Jesus Christ, John 14:10-12
Jesus asks his disciples, rhetorically I believe, if they believe he, Jesus, is in the Father and the Father is in him. And he says, if they need to, they can believe this based on the evidence of the works Jesus has performed in their presence.
Then he says that whoever believes in him will also do the works that he does; and even greater works will he do.
I used to struggle with that last part of Jesus’ statement. “How can Jesus’ disciples, or a modern day believer like me, do greater works than Jesus? Jesus who gave voice to the mute, and gave sight to the blind, and made the lame walk, and raised people from the dead?”
Then I noticed something Jesus said in Luke 10. You already know the story. Jesus appointed seventy-two of his disciples to go out into all the towns where he himself was about to go. He tells them to heal the sick and to tell people “The kingdom of God has come near you.”
When the disciples returned back from their trip they were stoked about the power they experienced. They were excited about the miracles they were able to perform against the destructive works of Satan. Imagine what that would be like. Jesus standing before you, in person, gives you power to heal and to do miracles, and then you go out and you do it. You heal the sick. God uses you. You see it happen. You experience it. You feel His miraculous power flowing through you. There’s no doubt in my mind I’d be excited about that too.
But after the disciples expressed their amazement and how thrilled they were with the power they experienced, Jesus said, “. . . do not rejoice in this, that the spirits are subject to you, but rejoice that your names are written in heaven.”
So to me, and to the disciples, and to most human beings, the miraculous works are the greatest and the most amazing.
But not to Jesus. For Jesus the greatest work was something else. For Jesus the greatest most exciting thing to be celebrated was the gift the disciples had been given. The greatest work was the disciples being given a reservation in heaven. (Luke 10:1-20)
If you think it through, this makes perfect sense. Even when Jesus raised someone from the dead, it was only temporary, because after all, later on that person died anyway. Jesus raised Lazarus but from God’s perspective, “like a vapor that appears for a little while and then vanishes away” a short while later Lazarus died. The same can be said for every healing miracle performed by Jesus, every one of those people who he healed died after “a little while.” But when someone believes in Jesus and is saved, and their name is written in heaven where they’ll live for eternity, that’s, well, that’s eternal, it’s permanent, they won’t die again. It’s a greater work. (James 4:14)

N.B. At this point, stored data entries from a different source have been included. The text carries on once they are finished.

/-- What the sites of a head are in each head state: enabled exactly when not OFF (R47); with a plan slot, a run number
and spares exactly when neither OFF nor READY (R44), those of the run while the head is IN_RUN, the same ones for all
sites of a head in ANALYSIS or BIN_WAIT (R48, R56); in no run before the grant; in play or at rest while IN_RUN, none of
them READY once the run has started; ENDED, INCOMPLETE or RESOLVED in ANALYSIS; and RESOLVED in BIN_WAIT (the eleventh
law). A head that was granted has an enabled site (R87). -/
structure PlaceLaws (s : State) : Prop where
  enabled : ∀ h i, (s.site h i).state = .off ↔ (s.head h).enableSet.getLsbD i.val = false
  entered : ∀ h i, (s.site h i).entry = none ↔ (s.site h i).atRest = true
  waiting : ∀ h i, (s.head h).state ≠ .inRun → (s.head h).state ≠ .analysis → (s.head h).state ≠ .binWait →
    (s.site h i).atRest = true
  playing : ∀ h i, (s.head h).state = .inRun → (s.site h i).atRest = true ∨ (s.site h i).inPlay = true
  started : ∀ h i, (s.head h).state = .inRun → s.run.state ≠ .starting → s.run.state ≠ .halting →
    (s.site h i).state ≠ .ready
  analysing : ∀ h i, (s.head h).state = .analysis → (s.site h i).state = .off ∨ (s.site h i).state = .ended ∨
    (s.site h i).state = .incomplete ∨ (s.site h i).state = .resolved
  delivering : ∀ h i, (s.head h).state = .binWait → (s.site h i).state = .off ∨ (s.site h i).state = .resolved
  current : ∀ h i e, (s.head h).state = .inRun → (s.site h i).entry = some e →
    s.run.slot = some e.slot ∧ e.runNumber = s.run.runNumber
  together : ∀ h i j e f, (s.head h).state = .analysis ∨ (s.head h).state = .binWait →
    (s.site h i).entry = some e → (s.site h j).entry = some f → e.slot = f.slot ∧ e.runNumber = f.runNumber
  peopled : ∀ h, (s.head h).state = .inRun ∨ (s.head h).state = .analysis ∨ (s.head h).state = .binWait →
    (s.head h).enableSet ≠ 0

/-- The twelfth law: each use count is the number of heads that are QUEUED, IN_RUN, ANALYSIS or BIN_WAIT with the plan,
and a plan in use is LOADED (R38); a run has a plan slot (R91), and a QUEUED head an entry (R83). -/
structure PlanLaws (s : State) : Prop where
  running : s.run.state ≠ .none → s.run.slot ≠ none
  queued : ∀ h, (s.head h).state = .queued → ∃ e ∈ s.arbiter.queue, e.head = h
  counted : ∀ i, s.useCount i = (allHeads.filter fun h => s.headSlot h == some i).length
  loaded : ∀ i, s.useCount i ≠ 0 → s.planAt i ≠ none

/-- The ROW_LINE entries of a site and region. -/
def FailTable.rowLines (h : HeadId) (i : SiteId) (k : Nat) (t : FailTable) : Nat :=
  (t.filter fun x => x.2.ofRegion h i k && match x.2.key with
    | .rowLine _ => true
    | _ => false).length
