/-! ## Reads -/

/-- IDENTIFY answers the part code 4832h, revision 3, 4 heads, 32 sites, 4096 entries and 8 plan slots; STATUS answers
the state of the part in 32 bytes, an unused queue entry being four zero bytes. Neither changes anything (R182, R186).
HEAD_STATUS answers the Head Context in 24 bytes and clears no flag (R159, R186). RUN_STATUS answers the Run Record
and the Gate Stack in 56 bytes, a field that is absent as zero bytes, and changes nothing (R141, R127, R186). The Hold
Record is 17 bytes, with zero bytes for a detail that its cause does not carry (11.3, R134, R185). The codes of the
enumerations are those of Table 11-1 (R185), and an outcome's is its place in the Outcome Map (R164). -/
def Obligations.StatusRequestsAnswerTheirRecords : Prop :=
  (((∀ tag : Byte, WhenTaken (.identify tag) fun q p s => exec (.identify tag) s =
    .next (s.answered p q .ok [0x48#8, 0x32#8, 3#8, 4#8, 32#8, 0x10#8, 0x00#8, 8#8])) ∧
  ∀ tag : Byte, WhenTaken (.status tag) fun q p s => ∃ f : List Byte,
    exec (.status tag) s = .next (s.answered p q .ok f) ∧ f.length = 32 ∧
    f.take 5 = s.run.state.code :: be16 (if s.run.state = .none then 0 else s.run.runNumber) ++
      [s.run.group.setWidth 8, byteOf s.arbiter.queue.length] ∧
    (∀ k < 4, (f.drop (5 + 4 * k)).take 4 = match s.arbiter.queue[k]? with
      | some e => [byteOf e.head.val, byteOf e.slot.val, byteOf e.planClass.val, byteOf e.level.val]
      | none => [0, 0, 0, 0]) ∧
    f.drop 21 = boolByte s.arbiter.enabled :: (allHeads.map fun h => (s.head h).state.code) ++
      [boolByte (!s.run.linkReady), boolByte s.run.resetPending.isSome] ++
      be16OfNat (4096 - s.capture.table.length) ++ [byteOf p.window.length, byteOf p.notices.length]) ∧
  (∀ (tag : Byte) (h : HeadId), WhenTaken (.headStatus tag (byteOf h.val)) fun q p s =>
    let c := s.head h
    exec (.headStatus tag (byteOf h.val)) s = .next (s.answered p q .ok
      ([c.state.code, boolByte c.linkEnable, boolByte c.losDetect, c.alignMode.code, c.link.code,
        byteOf c.aligner.val, c.supply.code] ++
      (match c.slot with
        | none => [0#8, 0#8]
        | some ⟨op, .host _, _, _⟩ => [op.code, 0#8]
        | some ⟨op, .internal, _, _⟩ => [op.code, 1#8]) ++
      [match c.pendingWake with
        | none => 0#8
        | some false => 1#8
        | some true => 2#8,
        c.polarity.code, c.width.code, boolByte c.wakeOnStart, boolByte c.autoQueue,
        match c.defaultSlot with
        | none => 0xFF#8
        | some i => byteOf i.val,
        match c.recognised with
        | .low => 0#8
        | .high => 1#8] ++
      be32 c.enableSet ++ be16 (c.flags.setWidth 16) ++ be16 (c.notices.setWidth 16))))) ∧
  (∀ tag : Byte, WhenTaken (.runStatus tag) fun q p s => ∃ f : List Byte,
    exec (.runStatus tag) s = .next (s.answered p q .ok f) ∧ f.length = 56 ∧
    f.take 9 = be16 s.run.runNumber ++ [s.run.state.code] ++ be32 s.run.recordCount ++
      be16 (s.run.exceptions.setWidth 16) ∧
    (f.drop 9).take 8 = [optCode (fun i => byteOf i.val) s.run.slot, s.run.group.setWidth 8, s.run.masks.setWidth 8,
      optCode RunState.code s.run.returnState, boolByte s.run.paused, byteOf s.run.buffer.length,
      (if s.run.state = .draining ∨ (s.run.state = .held ∧ s.run.returnState = some .draining) then s.run.tallied
        else 0).setWidth 8, optCode RunAbort.code s.run.abortCause] ∧
    (f.drop 17).take 2 = (match s.run.startFailure with
      | none => [0#8, 0#8]
      | some (.decline reason) => [1#8, reason]
      | some .timeout => [2#8, 0#8]) ∧
    (f.drop 19).take 17 = (match s.run.hold with
      | some r => r.bytes
      | none => List.replicate 17 0#8) ∧
    (f.drop 36).take 3 = byteOf s.gates.levels.length :: be16OfNat s.gates.phantom ∧
    (∀ k < 4, (f.drop (39 + 4 * k)).take 4 = match s.gates.levels.reverse[k]? with
      | some l => be16OfNat l.limit ++ be16OfNat l.passCount
      | none => [0, 0, 0, 0]) ∧
    f.drop 55 = [(if s.run.state = .deciding ∨ (s.run.state = .held ∧ s.run.returnState = some .deciding)
      then s.collectedSet else 0).setWidth 8]) ∧
  (∀ r : HoldRecord,
    let two := fun x : Half => [x.extractLsb' 8 8, x.extractLsb' 0 8]
    let n := r.recordCount
    r.bytes = [match r.raised.cause with
        | .gateOverflow => 0#8
        | .gateUnderflow => 1#8
        | .tableFull => 2#8
        | .quota => 3#8
        | .unmapped => 4#8
        | .tallyLate => 5#8
        | .watch => 6#8,
        if r.more then 1#8 else 0#8,
        n.extractLsb' 24 8, n.extractLsb' 16 8, n.extractLsb' 8 8, n.extractLsb' 0 8, BitVec.ofNat 8 r.gateDepth] ++
      two (BitVec.ofNat 16 r.phantomDepth) ++
      [(r.raised.head.map fun h => BitVec.ofNat 8 h.val).getD 0#8,
        (r.raised.site.map fun i => BitVec.ofNat 8 i.val).getD 0#8,
        (r.raised.region.map fun k => BitVec.ofNat 8 k).getD 0#8] ++
      two (r.raised.row.getD 0#16) ++ two (r.raised.column.getD 0#16) ++
      [(r.raised.missing.map fun m => m.setWidth 8).getD 0#8]) ∧
  ([Status.ok, .busy, .badRequest, .badValue, .wrongState, .inUse, .duplicate, .slotBusy, .conflict, .noAnswer,
      .abandoned].map Status.code = [0#8, 1#8, 2#8, 3#8, 4#8, 5#8, 6#8, 7#8, 8#8, 9#8, 10#8] ∧
    [SiteState.off, .ready, .testing, .parked, .dropped, .ended, .incomplete, .resolved].map SiteState.code =
      [0#8, 1#8, 2#8, 3#8, 4#8, 5#8, 6#8, 7#8] ∧
    [SiteOutcome.pass, .repaired, .noRepair, .strictFail, .captureLost, .matchExpired, .aborted, .unresolved].map
      SiteOutcome.index = [0, 1, 2, 3, 4, 5, 6, 7] ∧
    [AbortCause.link, .supply, .tally, .host, .reset, .feed].map AbortCause.code = [1#8, 2#8, 3#8, 4#8, 5#8, 6#8] ∧
    [HeadState.offline, .standby, .waking, .idle, .queued, .inRun, .analysis, .binWait].map HeadState.code =
      [0#8, 1#8, 2#8, 3#8, 4#8, 5#8, 6#8, 7#8] ∧
    [RunState.none, .starting, .streaming, .deciding, .draining, .held, .halting].map RunState.code =
      [0#8, 1#8, 2#8, 3#8, 4#8, 5#8, 6#8] ∧
    [RunAbort.host, .feed, .groupEmpty].map RunAbort.code = [1#8, 2#8, 3#8] ∧
    [LinkState.off, .seeking, .locked, .lost].map LinkState.code = [0#8, 1#8, 2#8, 3#8] ∧
    [SupplyState.off, .ramping, .on, .falling, .fault].map SupplyState.code = [0#8, 1#8, 2#8, 3#8, 4#8] ∧
    [Policy.analyse, .strict, .ignore].map Policy.code = [0#8, 1#8, 2#8] ∧
    [Expiry.drop, .continue].map Expiry.code = [0#8, 1#8] ∧
    [AlignMode.mark, .manual].map AlignMode.code = [0#8, 1#8] ∧
    [Polarity.falling, .rising].map Polarity.code = [0#8, 1#8] ∧
    [RejectWidth.off, .us250, .ms1, .ms4].map RejectWidth.code = [0#8, 1#8, 2#8, 3#8] ∧
    [StaleTimer.stopped, .running, .expired].map StaleTimer.code = [0#8, 1#8, 2#8] ∧
    [Phase.closure, .search].map Phase.code = [1#8, 2#8] ∧
    ∀ (register : Byte) (value : Half) (mark : Bool),
      [ServiceOp.supplyOn, .supplyOff, .headRead register, .headWrite register value, .headSleep, .headWake mark].map
        ServiceOp.code = [1#8, 2#8, 3#8, 4#8, 5#8, 6#8])

/-- BIN_CONFIG outside BIN_WAIT stores the format and the timeout and moves BDATA to the idle level of the format; in
BIN_WAIT it is refused. BIN_RELEASE in BIN_WAIT withdraws the frame with BIN_ABANDONED and releases the head's sites
as a delivery does; elsewhere it is refused (R162, R169). BIN_STATUS answers the format, the bin timeout, whether a
frame is present, and its shift position, the stale timer and its 19 bytes, which are zero bytes without a frame, and
changes nothing (R171, R185, R186). -/
def Obligations.BinRequestsConfigureReleaseAndRead : Prop :=
  ((∀ (tag format timeout : Byte) (h : HeadId), WhenTaken (.binConfig tag (byteOf h.val) format timeout) fun q p s =>
    let run := exec (.binConfig tag (byteOf h.val) format timeout) s
    (3 < format.toNat → run = .next (s.answered p q .badValue [])) ∧
    ∀ f : Fin 4, format = byteOf f.val →
      ((s.head h).state = .binWait → run = .next (s.answered p q .wrongState [])) ∧
      ((s.head h).state ≠ .binWait → run = .next ((s.answered p q .ok []).onBin h fun b =>
        { b with format := f, timeout := timeout, bdata := if f.val < 2 then .low else .high }))) ∧
  ∀ (tag : Byte) (h : HeadId), WhenTaken (.binRelease tag (byteOf h.val)) fun q p s =>
    ((s.head h).state ≠ .binWait →
      exec (.binRelease tag (byteOf h.val)) s = .next (s.answered p q .wrongState [])) ∧
    ((s.head h).state = .binWait → exec (.binRelease tag (byteOf h.val)) s =
      .next ((s.replied p q .ok []).leaveBinWait h HeadFlag.binAbandoned).report)) ∧
  ((∀ (tag : Byte) (h : HeadId), WhenTaken (.binStatus tag (byteOf h.val)) fun q p s =>
    let settings := [byteOf (s.bin h).format.val, (s.bin h).timeout]
    ((s.bin h).frame = none → exec (.binStatus tag (byteOf h.val)) s =
      .next (s.answered p q .ok (settings ++ 0#8 :: List.replicate 21 0#8))) ∧
    ∀ frame, (s.bin h).frame = some frame → exec (.binStatus tag (byteOf h.val)) s =
      .next (s.answered p q .ok (settings ++ [1#8, byteOf (s.bin h).position, match (s.bin h).stale with
        | .stopped => 0#8
        | .running => 1#8
        | .expired => 2#8] ++ frame))) ∧
  ∀ (tag head : Byte), WhenTaken (.binStatus tag head) fun q p s => 3 < head.toNat →
    exec (.binStatus tag head) s = .next (s.answered p q .badValue []))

We see this throughout scripture, the difference between human values and God’s values. Sometimes it’s even stated directly and explicitly.
“For my thoughts are not your thoughts, neither are your ways my ways, declares the Lord. (Isaiah 55:8)
“. . . the Lord sees not as man sees . . .” (1 Samuel 16:6-8)
Later, after Jesus ascends into heaven, the disciples receive God’s Holy Spirit. (Acts 2:1-4) And then Peter addresses a large crowd of people and 3,000 additional names are written in heaven as a result. (Acts 2:14-41)
Three thousand, at once. At the end of Jesus’ ministry there were only 120 praying for the Holy Spirit in the upper room in Jerusalem. But Peter saves 3,000.
Today I read about a church in the Minneapolis area that numbers in the thousands and 80% of their congregation is made up of previously unchurched people.
One time the evangelist Matt Brown was involved in sharing Jesus with 23,000 young people at an event in Minneapolis. A Beyoncé concert in the same area only drew 13,000.
Jesus spoke to crowds of around 10,000 at the most.
Luis Palau once spoke to a crowd in Guatemala City that numbered 700,000.
When Jesus shared the parable of the prodigal son, there’s no record of anyone believing on Jesus and receiving his salvation. But when Billy Graham shared the story of the prodigal son in Wembley Stadium in London, 3,000 people became Christians, and their names were written in heaven.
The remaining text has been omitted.